Вот беда, остроумная физиономия выдавала его, оттого исчадия крикливого пола не влюблялись в него, кроме, разумеется, тех, кому он честно платил. Впрочем, обыкновенно он улыбался приятно и скромно, однако весёлой иронии скрывать никогда не умел, говорил негромко, но твёрдо, и этот неуступчивый проницательный взгляд, и все чувства всегда на лице.
Какой со всем этим богатством мог быть у крикливого пола успех?
И, махнувши рукой, он отправился ближними улицами и явился, как являлся обыкновенно, в театр, лишь в последний момент испугался чего-то войти в абонированный им бенуар, купил в кассе билет, раскланялся добродушно, однако неприветно и сдавленно, сел в своё кресло, взглянул рассеянно на сцену и ближние ложи и вновь погрузился в себя, почти больше не глядя, что там валяли актёры, не слыша ни слова, ничего не замечая вокруг.
Его лихорадило от пережитых волнений и от стыда за себя, что он здесь сидел, а там Васька кончался, должно быть, и больше всего оттого, что дней через десять предстояло ему, если решится внять благоразумному наставленью Каверина, но трезвых мыслей в растревоженной голове обреталось слишком немного.

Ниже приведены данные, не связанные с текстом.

-- ==== Sys2Proof/Machine/HostPort.lean ====
section
/-! DEFINITION. The host port: registers as they read, register writes, accesses through BAR 4, PLDM sensors (spec 03 R56-R60, R66, R67,
R78, R79; 04 R80, R81; 01 R34; 02 R54; 07 R165, R170). -/

namespace Sys2Proof.Machine

/-! ### Registers as they read -/

/-- OWNER (03 Table Host.3). -/
def ownerReg (s : State) : Word :=
  BitVec.ofNat 64 (2 ^ 24 * s.owner.changes.toNat + 2 ^ 18 * s.owner.peerdev.toNat + 2 ^ 12 * s.owner.next.toNat + 2 ^ 10 * s.owner.holder.toNat)

/-- TIMECFG (03 Table Host.9). -/
def timecfgReg (t : TimeBase) : Word :=
  BitVec.ofNat 64 (bitAt t.anylink 16 + 2 ^ 12 * t.cfgLink.toNat + 2 ^ 8 * t.third.toNat + 2 ^ 4 * t.second.toNat + t.first.toNat)

/-- TRACECFGq (03 Table Host.9). -/
def tracecfgReg (t : TraceQ) : Word := BitVec.ofNat 64 (bitAt t.en 63 + bitAt t.stop 8 + t.size.toNat)

/-- DOMCFGd (07 Table Fabric.6). -/
def domReg (d : Dom) : Word := BitVec.ofNat 64 (d.base.toNat + 2 ^ 8 * d.mask.toNat + bitAt d.pending 16)

/-- The administration register at an offset, 0 where none lies (Table Host.8). -/
def adminReg (s : State) (o : Nat) : Word :=
  if o % 8 ≠ 0 then 0
  else if o = 0x100 then ownerReg s
  else if o = 0x108 then s.links.devnum.setWidth 64
  else if o = 0x200 then timestatReg s.time
  else if o = 0x208 then timecfgReg s.time
  else if 0x400 ≤ o && o < 0x480 then linkstatReg (s.link (BitVec.ofNat 4 ((o - 0x400) / 8)))
  else if 0x800 ≤ o && o < 0xA00 then (tabGet 0 s.links.routes ((o - 0x800) / 8)).setWidth 64
  else if 0xC00 ≤ o && o < 0xE00 then grantReg (s.cluster (BitVec.ofNat 6 ((o - 0xC00) / 8)))
  else if 0x1000 ≤ o && o < 0x1100 then
    let t := s.traceQ (BitVec.ofNat 2 ((o - 0x1000) / 0x40))
    match o % 0x40 with
    | 0x00 => t.base.setWidth 64
    | 0x08 => tracecfgReg t
    | 0x10 => t.head
    | 0x18 => t.lost
    | _ => 0
  else if 0x2000 ≤ o && o < 0x2200 then domReg (s.dom ((o - 0x2000) / 8))
  else if 0x3000 ≤ o && o < 0x3400 then tabGet 0 s.mgmt.tel o
  else if 0x3400 ≤ o && o < 0x3478 then (s.power.cost.getD ((o - 0x3400) / 8) 0).setWidth 64
  else 0

/-- Code of a context's state (04 Table Command.2). -/
def CtxState.code : CtxState → Nat
  | .free => 0
  | .active => 1
  | .stopping => 2

/-- The register of a context at an offset, 0 where none lies or it is write-only (04 Tables Command.1, Command.2). -/
def ctxReg (s : State) (x : BitVec 6) (o : Nat) : Word :=
  let c := s.ctx x
  match o with
  | 0x000 => BitVec.ofNat 64 (16 * c.st.code)
  | 0x008 => c.ptroot
  | 0x010 => c.aperbase
  | 0x018 => c.evbase
  | 0x020 => c.evcfg
  | 0x028 => c.evhead
  | 0x030 => c.evtail
  | 0x038 => c.stbase
  | 0x040 => c.clusters
  | 0x048 => c.weight
  | 0x050 => BitVec.ofNat 64 (2 ^ 48 * c.entryerr.toNat + 2 ^ 32 * c.framedrop.toNat + 2 ^ 16 * c.evlost.toNat)
  | 0x058 => c.domsel
  | 0x068 => BitVec.ofNat 64 (bitAt c.busy 0)
  | _ => 0

/-- Where an offset of a function's BAR 0 lies: an administration register, a context's register, or beyond the region. -/
inductive RegPlace where
  | admin (o : Nat)
  | ctx (x : BitVec 6) (o : Nat)
  | outside
  deriving DecidableEq, Repr

/-- The register that a path reaches at an offset (03 R59, R63, R78; 04 R80): a VF sees its context alone, the management controller
and a peer see the administration registers. -/
def regPlace (w : Who) (o : Nat) : RegPlace :=
  match w with
  | .fn n =>
    if n = 0 then
      if o < 0x10000 then .admin o
      else if o < 0x410000 then .ctx (BitVec.ofNat 6 (o / 0x10000 - 1)) (o % 0x10000)
      else if o < 0x1000000 then .admin 0xFFF8
      else .outside
    else if o < 0x10000 then .ctx (n.setWidth 6) o else .outside
  | _ => if o < 0x10000 then .admin o else .outside

/-- The 8-byte register that a path reads at an offset. -/
def readReg (s : State) (w : Who) (o : Nat) : Word :=
  match regPlace w o with
  | .admin o => adminReg s o
  | .ctx x o => ctxReg s x o
  | .outside => 0
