/-- 01 R35. What a cold reset sets and what a warm reset sets and keeps. -/
def Obligations.ResetsOfTimeAndPower : Prop :=
  ∀ s : State,
    (reaches (exec .coldReset s) fun t => t.time.cycle = 0 ∧ t.time.now = 0 ∧
      (t.time.offset = 0 ∧ t.time.slew = 0 ∧ t.time.source = 0 ∧ t.time.link = 0 ∧ t.time.holdover = false ∧ t.time.stepped = false ∧
        t.time.locked = false) ∧
      t.power.cost = [4, 12, 30, 60, 20, 150, 340, 200, 120, 4, 4, 20, 200, 60, 40] ∧
      (∀ n, (t.cluster n).grant = 20312500 ∧ (t.cluster n).reserved = 0) ∧ ∀ c, (t.core c).gate = .on ∧ (t.core c).idle = 0) ∧
    (s.power.on = true → reaches (exec .warmReset s) fun t => t.time.cycle = 0 ∧ (∀ n, (t.cluster n).reserved = 0) ∧
      t.time = { s.time with cycle := 0, launched := false } ∧ (∀ n, (t.cluster n).grant = (s.cluster n).grant) ∧ t.power.cost = s.power.cost)

/-! ### Decoding -/

/-- 14 R341-R351, Tables Enc.14 to Enc.17. Every well-formed primary operation decodes from the words that encode it, in its own slot
class, with every operand. -/
def Obligations.SlotWordsRoundTrip : Prop :=
  ∀ i : Instr, i.wfSlot = true →
    (∀ w, encodeS i = some w → decodeS w = .ok i) ∧ (∀ w, encodeM i = some w → decodeM w = .ok i) ∧
    (∀ w, encodeV i = some w → decodeV w = .ok i) ∧ (∀ w, encodeC i = some w → decodeC w = .ok i) ∧
    (∀ w, encodeE i = some w → decodeE w = .ok i) ∧ (∀ w u, encodeX i = some (w, u) → decodeX w u = .ok i) ∧ encode i ≠ []

/-- 14 R352, R353, Tables Enc.18 to Enc.20. Every well-formed barrel operation decodes from the 64 bits that encode it, with every
operand. -/
def Obligations.BarrelWordsRoundTrip : Prop := ∀ i : Instr, i.wfBarrel = true → ∃ w, encodeBarrel i = some w ∧ decodeBarrel w = .ok i

/-- 14 Tables Enc.6 to Enc.20. Words written out from the layouts decode to the operations they stand for. -/
def Obligations.SpecWordsDecode : Prop :=
  decodeS 0b000001_00000_000011_000001_000010_0_00 = .ok (.add ⟨⟨false, 0⟩, 3, 1, .reg 2⟩) ∧
  decodeM 0b000111_10101_000100_000101_000110_0_01 = .ok (.ldd ⟨⟨true, 5⟩, 4, 5, .reg 6, .core, 0, .rlx, 0⟩) ∧
  decodeV 0b000001_00000_00001_00010_00011_000_010 = .ok (.vadd ⟨⟨false, 0⟩, 1, 2, 3, 0, .f32⟩) ∧
  decodeC 0b001010_00000_000000000000000000000 = .ok (.halt ⟨⟨false, 0⟩⟩) ∧
  decodeE 0b000001_00000_010000_010001_000000_000 = .ok (.cpy ⟨⟨false, 0⟩, 16, 17⟩) ∧
  decodeX 0b000100_00000_000000000000000000000 0 = .ok (.mswap ⟨⟨false, 0⟩⟩) ∧
  decodeBarrel 0b11_000010_000_00000_00101_00000_00_0000_00000000000000000000000000000000 = .ok (.jr ⟨5⟩)

/-! ### The machine as a whole -/

/-- 09 R219, R231; 14 R338, R355; 10 R244, R246. A STEP RUNS THE DECODED INSTRUCTION: a device event of the agenda; the first operation of the
bundle that the words at a guidon's c.pc decode to; the next operation of a bundle that is being issued; and the operation that the bits
at the picked thread's PC decode to, at its issue or, where it reaches a scratchpad bank, once it goes on. That one step is one row is the
reading of log entry 80. -/
def Obligations.StepRunsTheDecodedInstruction : Prop :=
  ∀ (s : State) (r : List Task),
    (∀ i a, s.agenda = .event i a :: r → step s = exec i { s with agenda := r, ev := a, cur := .reset }) ∧
    (∀ (c : BitVec 10) (sl : Slot) (i : Instr) (rest : List (Slot × Instr)), s.agenda = .issue c :: r → (s.core c).bund = none →
      (s.core c).usedAt ≠ s.cycle + 1 → (s.core c).frz = none → (s.core c).run = .running → isGuidon s c = true →
      let k := keepCtl { s with agenda := r } c
      let u := activeAccesses (k.mapCore c fun q => { q with usedAt := k.cycle + 1, used := 0 }) c
      let f := fetchBundle u c (u.core c).pc
      let b := bundleOf u c f
      let v := sendFeed (beginBundle u c b f.ops none) c (forwardOf u c f b)
        (if (u.core c).inui && (u.core c).handlerCount = 0 then some ((u.core c).uicause, (tabGet 0 (u.core c).sreg 71).setWidth 16) else none)
      let issued : Bundle := { b with status := BitVec.ofNat 64 (statusOf (u.core c)) }
      isGuidon u c = true → chooseFound (fetchFound u c f ++ slotFound u c b) = none → b.ops = (sl, i) :: rest →
      step s = exec i { (v.mapCore c fun k => { k with bund := some { issued with ops := rest } }) with
        cur := curOf c issued sl, agenda := .issue c :: v.agenda } ∧
      ∃ n, decodeSlot sl (wordOf (imemWord u c ((u.core c).pc + BitVec.ofNat 16 n)))
        (wordOf (if n + 1 < f.words.length then imemWord u c ((u.core c).pc + BitVec.ofNat 16 (n + 1)) else 0)) = .ok i) ∧
    (∀ (c : BitVec 10) (b : Bundle) (sl : Slot) (i : Instr) (rest : List (Slot × Instr)), s.agenda = .issue c :: r → (s.core c).bund = some b →
      b.ops = (sl, i) :: rest → step s = exec i { (s.mapCore c fun k => { k with bund := some { b with ops := rest } }) with
        cur := curOf c b sl, agenda := .issue c :: r }) ∧
    (∀ (c : BitVec 10) (k t : Nat) (w : BitVec 64) (i : Instr), s.agenda = .offer c k :: r →
      let u := { s with agenda := r }.mapCore c fun q => countResidue q k (·.offered) fun r v => { r with offered := v }
      let v : State := { (u.mapCore c fun q => notePick q u.cycle t) with cur := curThread c t k }
      isOffered { s with agenda := r } c k = true → pickThread u c k = some (t, w) → tokenDenied v c (barrelTokens v w) = false →
      (t = 7 → serviceWork v c = false) → (barPrivileged w = true → t = 7) → decodeBarrel w = .ok i →
      (sends v c i = none → step s = exec i (take v c k t w)) ∧
      (∀ x, sends v c i = some x → step s = .next (postAccess v c k t w x) ∧ ((postAccess v c k t w x).thread c (BitVec.ofNat 3 t)).issued = some i)) ∧
    (∀ (c : BitVec 10) (t : Nat) (i : Instr), s.agenda = .threads c :: r →
      let u := saveTrapped (decideNet { s with agenda := r } c) c
      goOn u c = some (t, i) →
      (u.thread c (BitVec.ofNat 3 t)).issued = some i ∧
      step s = exec i { (u.mapThread c (BitVec.ofNat 3 t) fun th => { th with retry := u.cycle + 1, last := u.cycle, post := none }) with
        cur := curThread c t (u.thread c (BitVec.ofNat 3 t)).cls, agenda := .threads c :: u.agenda })
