-- ==== Sys2Proof/Laws/State.lean ====
section
/-! SUPPORT. What each update of the state does to each of its fields, so that no proof unfolds a record update; and reading back what
has been put. -/

namespace Sys2Proof.Machine

/-! ### setCore -/

@[simp] theorem State.setCore_time (s : State) (c : BitVec 10) (k : Core) : (s.setCore c k).time = s.time := rfl
@[simp] theorem State.setCore_power (s : State) (c : BitVec 10) (k : Core) : (s.setCore c k).power = s.power := rfl
@[simp] theorem State.setCore_links (s : State) (c : BitVec 10) (k : Core) : (s.setCore c k).links = s.links := rfl
@[simp] theorem State.setCore_owner (s : State) (c : BitVec 10) (k : Core) : (s.setCore c k).owner = s.owner := rfl
@[simp] theorem State.setCore_mgmt (s : State) (c : BitVec 10) (k : Core) : (s.setCore c k).mgmt = s.mgmt := rfl
@[simp] theorem State.setCore_trace (s : State) (c : BitVec 10) (k : Core) : (s.setCore c k).trace = s.trace := rfl
@[simp] theorem State.setCore_sched (s : State) (c : BitVec 10) (k : Core) : (s.setCore c k).sched = s.sched := rfl
@[simp] theorem State.setCore_mem (s : State) (c : BitVec 10) (k : Core) : (s.setCore c k).mem = s.mem := rfl
@[simp] theorem State.setCore_clusters (s : State) (c : BitVec 10) (k : Core) : (s.setCore c k).clusters = s.clusters := rfl
@[simp] theorem State.setCore_freeCount (s : State) (c : BitVec 10) (k : Core) : (s.setCore c k).freeCount = s.freeCount := rfl
@[simp] theorem State.setCore_inbox (s : State) (c : BitVec 10) (k : Core) : (s.setCore c k).inbox = s.inbox := rfl
@[simp] theorem State.setCore_agenda (s : State) (c : BitVec 10) (k : Core) : (s.setCore c k).agenda = s.agenda := rfl
@[simp] theorem State.setCore_cur (s : State) (c : BitVec 10) (k : Core) : (s.setCore c k).cur = s.cur := rfl
@[simp] theorem State.setCore_ev (s : State) (c : BitVec 10) (k : Core) : (s.setCore c k).ev = s.ev := rfl

/-! ### mapCore -/

@[simp] theorem State.mapCore_time (s : State) (c : BitVec 10) (f : Core → Core) : (s.mapCore c f).time = s.time := rfl
@[simp] theorem State.mapCore_power (s : State) (c : BitVec 10) (f : Core → Core) : (s.mapCore c f).power = s.power := rfl
@[simp] theorem State.mapCore_links (s : State) (c : BitVec 10) (f : Core → Core) : (s.mapCore c f).links = s.links := rfl
@[simp] theorem State.mapCore_owner (s : State) (c : BitVec 10) (f : Core → Core) : (s.mapCore c f).owner = s.owner := rfl
@[simp] theorem State.mapCore_mgmt (s : State) (c : BitVec 10) (f : Core → Core) : (s.mapCore c f).mgmt = s.mgmt := rfl
@[simp] theorem State.mapCore_trace (s : State) (c : BitVec 10) (f : Core → Core) : (s.mapCore c f).trace = s.trace := rfl
@[simp] theorem State.mapCore_sched (s : State) (c : BitVec 10) (f : Core → Core) : (s.mapCore c f).sched = s.sched := rfl
@[simp] theorem State.mapCore_mem (s : State) (c : BitVec 10) (f : Core → Core) : (s.mapCore c f).mem = s.mem := rfl
@[simp] theorem State.mapCore_clusters (s : State) (c : BitVec 10) (f : Core → Core) : (s.mapCore c f).clusters = s.clusters := rfl
@[simp] theorem State.mapCore_freeCount (s : State) (c : BitVec 10) (f : Core → Core) : (s.mapCore c f).freeCount = s.freeCount := rfl
@[simp] theorem State.mapCore_inbox (s : State) (c : BitVec 10) (f : Core → Core) : (s.mapCore c f).inbox = s.inbox := rfl
@[simp] theorem State.mapCore_agenda (s : State) (c : BitVec 10) (f : Core → Core) : (s.mapCore c f).agenda = s.agenda := rfl
@[simp] theorem State.mapCore_cur (s : State) (c : BitVec 10) (f : Core → Core) : (s.mapCore c f).cur = s.cur := rfl
@[simp] theorem State.mapCore_ev (s : State) (c : BitVec 10) (f : Core → Core) : (s.mapCore c f).ev = s.ev := rfl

Самая горькая, самая простая и ясная была та, что он погубил свою жизнь навсегда, погубил её очень давно, ещё до этой злосчастной дуэли, и погубил её ни за грош, сомневаться было нельзя.
Несколько раз он поднимал тяжёлую голову, рассеянно и близоруко оглядывал шумную сцену, где кого-то сбирались да никак не могли оженить, хотя это дело, известно, нехитро, глухо ловил два-три не совсем разборчивых слова и ответный одобрительный смех то кресел, то лож, то райка и вновь погружался в сомнения.
Ну, положим, открестится он, убедивши себя, что бесчестно быть в подобных обстоятельствах честным с властями и что ум, хотя бы самый глубокий и ясный, без трезвости мысли ничто, это немудрено, как жениться, так что ж из того? Его жизнь не станет порядочней и дельнее, и вина перед Васькой всё одно очевидна до слёз, и он должен переменить всю свою жизнь и быть необходимо наказан за эту слепую вину.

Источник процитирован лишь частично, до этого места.